What to produce> Across the data below, how many lines have the word "endWalk" in them? Give the number and nothing else.

Listed records>

-- ==== Sys2Proof/Machine/Xlate.lean ====
section
/-! DEFINITION. The slot XL, page-table walks, and the invalidation of translations (R182, R184 to R187, R212, R232,
R418, R419, R427). -/

namespace Sys2Proof.Machine

/-! ### Page tables (R185 to R187) -/

/-- How a walk ends: at an entry that is not present, at a leaf, or at an entry that breaks R186 or R187. -/
inductive WalkKind where
  | absent | leaf | broken
  deriving DecidableEq, Repr

/-- The last entry that a walk reaches: its frame word, its placement word, the physical address of the entry, and the bytes
that it maps.  The placement word is zero where LEAF is 0, and the entry's own where it is 1, V = 0 or not. (DESIGN CHOICE,
log 97.) -/
structure WalkEnd where
  frame : Word
  place : Word
  addr : Nat
  span : Nat
  kind : WalkKind

/-- ADDR of a frame word. -/
def frameAddr (w : Word) : Nat := bitsOf w.toNat 9 43 * 2 ^ 9

/-- A placement word breaks R187, R212 or R232. -/
def placeBad (s : State) (w : Word) : Bool :=
  let dies := plDies w
  let lt := plLtype w
  let tier := plTier w
  bitsOf w.toNat 0 11 != 0 || plRepl w == 3 || plCache w == 3 || 8 ≤ lt || dies == 0
    || (if tier = 0 then !(List.range 4).all (fun d => bitOf dies d == (diesStacks (plStacks w) d != 0)) else plStacks w != 0)
    || (plChsel w != 3 && plChan w != 0) || (tier != 2 && plDev w != 0)
    || ((lt != 0) != (plRepl w == 1)) || (plRepl w == 2 && tier != 0)
    || (tier == 2 && plCoh w == 0) || (tier ≤ 1 && plCoh w != 0) || (tier == 3 && plCoh w != 3)
    || (lt != 0 && (tier != 0 || dies != 15))
    || (tier == 0 && (setBits 4 dies).any (fun d => (chanList s (copyStacks w d) (plChsel w) (plChan w)).isEmpty))

/-- The lowest index bit and the number of index bits of each level (Table 10-4). -/
def walkLevels : List (Nat × Nat) := [(39, 9), (30, 9), (21, 9), (16, 5)]

/-- A walk from level `n` on, the table of that level at physical address `t`. -/
def walkDown (s : State) (va : Word) : List (Nat × Nat) → Nat → Nat → WalkEnd
  | [], _, _ => ⟨0, 0, 0, 2 ^ 16, .broken⟩
  | (lo, k) :: ls, n, t =>
    let ea := t + 16 * bitsOf va.toNat lo k
    let fw : Word := BitVec.ofNat 64 (rdNat s.mem (memKey 0 ea) 8)
    let pw : Word := BitVec.ofNat 64 (rdNat s.mem (memKey 0 (ea + 8)) 8)
    let leaf := fw.getLsbD 1
    let e : WalkEnd := ⟨fw, if leaf then pw else 0, ea, 2 ^ lo, .absent⟩
    let a := frameAddr fw
    if !fw.getLsbD 0 then e
    else if fw.getLsbD 8 || bitsOf fw.toNat 52 12 != 0 || (leaf && n == 0) || (!leaf && n == 3) then { e with kind := .broken }
    else if leaf then { e with kind := if a % 2 ^ lo != 0 || placeBad s pw then .broken else .leaf }
    else if a % (if n = 2 then 512 else 8192) != 0 then { e with kind := .broken }
    else walkDown s va ls (n + 1) a

/-- The walk of an address in an address space; without a root nothing is present (R185). -/
def walkTable (s : State) (asn : Nat) (va : Word) : WalkEnd :=
  match s.roots.find? (fun r => r.1 == asn) with
  | some r => walkDown s va walkLevels 0 r.2
  | none => ⟨0, 0, 0, 2 ^ 48, .absent⟩

/-- The pages of the entries that a walk reads, from level `ls` on. -/
def walkPages (s : State) (va : Word) : List (Nat × Nat) → Nat → List Nat
  | [], _ => []
  | (lo, k) :: ls, t =>
    let ea := t + 16 * bitsOf va.toNat lo k
    let fw : Word := BitVec.ofNat 64 (rdNat s.mem (memKey 0 ea) 8)
    ea / 2 ^ 16 :: (if fw.getLsbD 0 && !fw.getLsbD 1 then walkPages s va ls (frameAddr fw) else [])

/-- The pages that a walk waits for, owned by another device, or shared where the walk also writes its last entry (R233). -/
def walkBars (s : State) (asn : Nat) (va : Word) (write : Bool) : List Nat :=
  match s.roots.find? (fun r => r.1 == asn) with
  | none => []
  | some r =>
    let ps := walkPages s va walkLevels r.2
    ps.filter (pageGranted s · false) ++ (if write then [ps.getLastD 0].filter (pageGranted s · true) else [])

/-- Recalls of pages are asked for. -/
def askRecalls (ps : List Nat) (s : State) : State := ps.foldl (fun t k => askRecall k t) s

/-- The pages that a read of the device itself waits for: those owned by another device, and those that a write of its own
waits for (R233). -/
def deviceBars (s : State) (ps : List Nat) : List Nat :=
  ps.filter (fun k => pageGranted s k false || s.waiting.any (fun e => e.1 / 2 ^ 16 == k))

/-- A walk that is to set A, or D for a write, finds it clear in a leaf (R186). -/
def setsBit (e : WalkEnd) (write : Bool) : Bool := e.kind == .leaf && !e.frame.getLsbD (if write then 7 else 6)

/-- The larger of two acknowledged stamps. -/
def ackMax (o : Option Stamp) (t : Stamp) : Option Stamp :=
  match o with
  | none => some t
  | some u => some (serMax u t)

/-- The stamp that a write to a line of the page tables takes at its home, which no placement word names: the largest that any
die would give it (R206). (DEDUCED, log 33.) -/
def tableStamp (s : State) (line : Nat) : Stamp :=
  ([0, 1, 2, 3].map (fun d => if (l2Get s d line).here then (l2Get s d line).rts + 1 else (getDie s d).mts + 1)).foldl serMax
    ((getDie s 0).mts + 1)

/-- A walk sets A, for a read or an execute, and D, for a write, by an indivisible update of the entry (R186). -/
def walkMark (e : WalkEnd) (a d : Bool) (s : State) : State :=
  let fw := e.frame ||| (if a then 0x40 else 0) ||| (if d then 0x80 else 0)
  if fw = e.frame then s else deviceWrite e.addr (bytesLE 8 fw.toNat) s

/-- The same by a walk of context `p`, which the update's stamp is acknowledged to (R238). -/
def walkOwn (p : Nat) (e : WalkEnd) (write : Bool) (s : State) : State :=
  if e.frame.getLsbD (if write then 7 else 6) then s
  else updCtx p (fun c => { c with xlWts := ackMax c.xlWts (tableStamp s (e.addr / 64)) }) (walkMark e (!write) write s)

/-- The extent of a leaf's one page or large page (R182); the kinds of the declared ranges that its pages lie in are checked
at each access (R253). (DEDUCED, log 25.) -/
def leafExtent (va : Word) (e : WalkEnd) : Extent :=
  let n := e.span / 2 ^ 16
  { vpn := pageOf va / n * n, pages := n, frame := frameAddr e.frame, place := e.place, perm := e.frame, kinds := 15
    absent := false }

/-- A leaf installed for a context (R182). -/
def installLeaf (o : Nat) (va : Word) (e : WalkEnd) (s : State) : State := installExtent o (leafExtent va e) s

/-! ### Issue of the XL slot -/

/-- `xlt` and `xlp`: the group issues at once, both destinations pending (R182, R419). -/
def semWalk (probe : Bool) (g : BitVec 3) (d : BitVec 5) (a : BitVec 4) (w : BitVec 1) (p : Nat) (s : State) : OpSem :=
  let c := getCtx s p
  let r1 := commonReg d.toNat
  let r2 := commonReg ((d.toNat + 1) % 32)
  { opBase c 12 g with
    reads := [aReg a.toNat]
    ilocks := [r1, r2]
    blocks := remaking s p
    effect := fun t =>
      let id := (getCtx t p).nextId
      let bad := anyBad c [aReg a.toNat]
      updCtx p (fun z => { z with
        walks := z.walks ++ [⟨probe, w == 1, c.pc, regWord c (aReg a.toNat), id, none, t.order⟩] })
        (addPend p r2 fullMask (id + 1) 1 0 bad (addPend p r1 fullMask id 1 0 bad (takeId p (takeId p { t with order := t.order + 1 })))) }

/-- `xlt` (R182). -/
def semXlt (g : BitVec 3) (d : BitVec 5) (a : BitVec 4) (w : BitVec 1) (p : Nat) (s : State) : OpSem := semWalk false g d a w p s
/-- `xlp` (R182). -/
def semXlp (g : BitVec 3) (d : BitVec 5) (a : BitVec 4) (w : BitVec 1) (p : Nat) (s : State) : OpSem := semWalk true g d a w p s

/-- A privilege fault (R279: rank 4). -/
def privCause (slot : Nat) : Cause := ⟨2, 4, slot, 0, 0, 0, 0, 0, 0⟩

/-- `xinv` (R184, R418): privileged; it waits for the context's last one. -/
def semXinv (g : BitVec 3) (a : BitVec 4) (n : BitVec 14) (p : Nat) (s : State) : OpSem :=
  let c := getCtx s p
  { opBase c 12 g with
    reads := [aReg a.toNat]
    cause := if c.sup then none else some (privCause 12)
    blocks := !c.xinvOut.isEmpty
    effect := fun t => updCtx p (fun z => { z with xinvOut := z.xinvOut ++ [(pageOf (regWord c (aReg a.toNat)), n.toNat + 1)] }) t }

/-! ### The walks' own steps -/

/-- A walk's two registers are written in one step, and the walk ends (R419). -/
def endWalk (p k : Nat) (w : Walk) (frame place : Word) (s : State) : State :=
  updCtx p (fun c =>
    let put := fun (z : Ctx) (id : Nat) (v : Word) => match z.pend.find? (fun e => e.id == id) with
      | some e => { regWrite z e.dest (v.setWidth 2048) e.mask e.bad with pend := z.pend.filter (fun x => x.id != id) }
      | none => z
    let c1 := put (put c w.id frame) (w.id + 1) place
    { c1 with walks := c1.walks.eraseIdx k }) s

/-- The walk meets a cause: one of the scheduler's holds it, any other also waits for the next group boundary (R427). -/
def holdWalk (p k : Nat) (w : Walk) (e : Cause) (s : State) : State :=
  updCtx p (fun c => { c with
    walks := c.walks.set k { w with held := some e }
    after := if bySched e.code then c.after else c.after ++ [{ e with info := w.gaddr }] }) s

/-- The walk has to wait for an exposed-latency result to land in one of its registers (R33). -/
def walkBusy (c : Ctx) (w : Walk) : Bool := c.pend.any (fun e => (e.id == w.id || e.id == w.id + 1) && isLanding c e.dest)

/-- Fewer than 128 active walks of the die began before this one: it does not queue (R14, R182).  A walk that a page fault holds is
not active, and takes its place by its age again once it goes on. (DESIGN CHOICE, log 103.) -/
def walkTurn (s : State) (p : Nat) (w : Walk) : Bool :=
  decide (((s.ctxs.filter (fun e => e.1 < 512 && dieOf e.1 == dieOf p)).flatMap (fun e => e.2.walks)).countP
    (fun x => x.held.isNone && decide (x.num < w.num)) < Config.dieWalks)

/-- WALK_COMPLETE (R182): walk `k` reads the table; `xlt` marks and installs the leaf or meets its cause.  One whose entries lie
in a page owned by another device waits for its recall (R233). -/
def doWalkComplete (p k : Nat) (s : State) : State :=
  let c := getCtx s p
  match c.walks[k]? with
  | none => s
  | some w =>
    let o := extOwner s p
    let e := walkTable s (getCtx s o).asn w.va
    let bars := walkBars s (getCtx s o).asn w.va (!w.probe && setsBit e w.write)
    if w.held.isSome || walkBusy c w || 512 ≤ p || !walkTurn s p w then s
    else if !bars.isEmpty then askRecalls bars s
    else
      let cause := fun (code : Nat) => { plainCause code 12 with
        addr := w.va, place := e.place, frame := e.frame, access := if w.write then 2 else 1 }
      if w.probe then endWalk p k w e.frame e.place s
      else match e.kind with
        | .absent => holdWalk p k w { cause 0x10 with place := 0 } s
        | .broken => holdWalk p k w (cause 0x24) s
        | .leaf =>
          if leafGrants e.frame (if w.write then 3 else 2) c.sup then
            let fw := e.frame ||| (if w.write then 0x80 else 0x40)
            endWalk p k w fw e.place (installLeaf o w.va { e with frame := fw } (walkOwn p e w.write s))
          else holdWalk p k w (cause (if w.write then 0x22 else 0x21)) s

/-- A context without the extents of an address space that overlap `n` pages from page `v`. -/
def purge (asn v n : Nat) (c : Ctx) : Ctx :=
  if c.asn == asn then { c with extents := c.extents.filter (fun e => e.vpn + e.pages ≤ v || v + n ≤ e.vpn) } else c

/-- Every core acknowledges, those whose filter shows the range after searching their tables; saved tables are purged
(R184); tiles go Stale (R152). -/
def invalidate (asn v n : Nat) (s : State) : State :=
  stalePages asn v n { s with
    ctxs := smMap {} (fun p c => if 512 ≤ p || filterHits (getCore s (coreOf p)).filter v n then purge asn v n c else c) s.ctxs }

/-- XINV_COMPLETE (R184): the context's outstanding invalidation has acted on every core and saved table.
(DESIGN CHOICE, log 34.) -/
def doXinvComplete (p : Nat) (s : State) : State :=
  match (getCtx s p).xinvOut with
  | [] => s
  | (v, n) :: rest => updCtx p (fun c => { c with xinvOut := rest }) (invalidate (getCtx s (extOwner s p)).asn v n s)

/-- `exec` of `.xlt`. -/
def execXlt (g : BitVec 3) (d : BitVec 5) (a : BitVec 4) (w : BitVec 1) (s : State) : Host.Outcome State Fault Refusal :=
  issueSolo (.xlt g d a w) (semXlt g d a w s.cur s) s
/-- `exec` of `.xlp`. -/
def execXlp (g : BitVec 3) (d : BitVec 5) (a : BitVec 4) (w : BitVec 1) (s : State) : Host.Outcome State Fault Refusal :=
  issueSolo (.xlp g d a w) (semXlp g d a w s.cur s) s
/-- `exec` of `.xinv`. -/
def execXinv (g : BitVec 3) (a : BitVec 4) (n : BitVec 14) (s : State) : Host.Outcome State Fault Refusal :=
  issueSolo (.xinv g a n) (semXinv g a n s.cur s) s
/-- `exec` of `.walkComplete`. -/
def execWalkComplete (p k : Nat) (s : State) : Host.Outcome State Fault Refusal := .next (doWalkComplete p k s)
/-- `exec` of `.xinvComplete`. -/
def execXinvComplete (p : Nat) (s : State) : Host.Outcome State Fault Refusal := .next (doXinvComplete p s)

end Sys2Proof.Machine
end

Response to this exercise> 3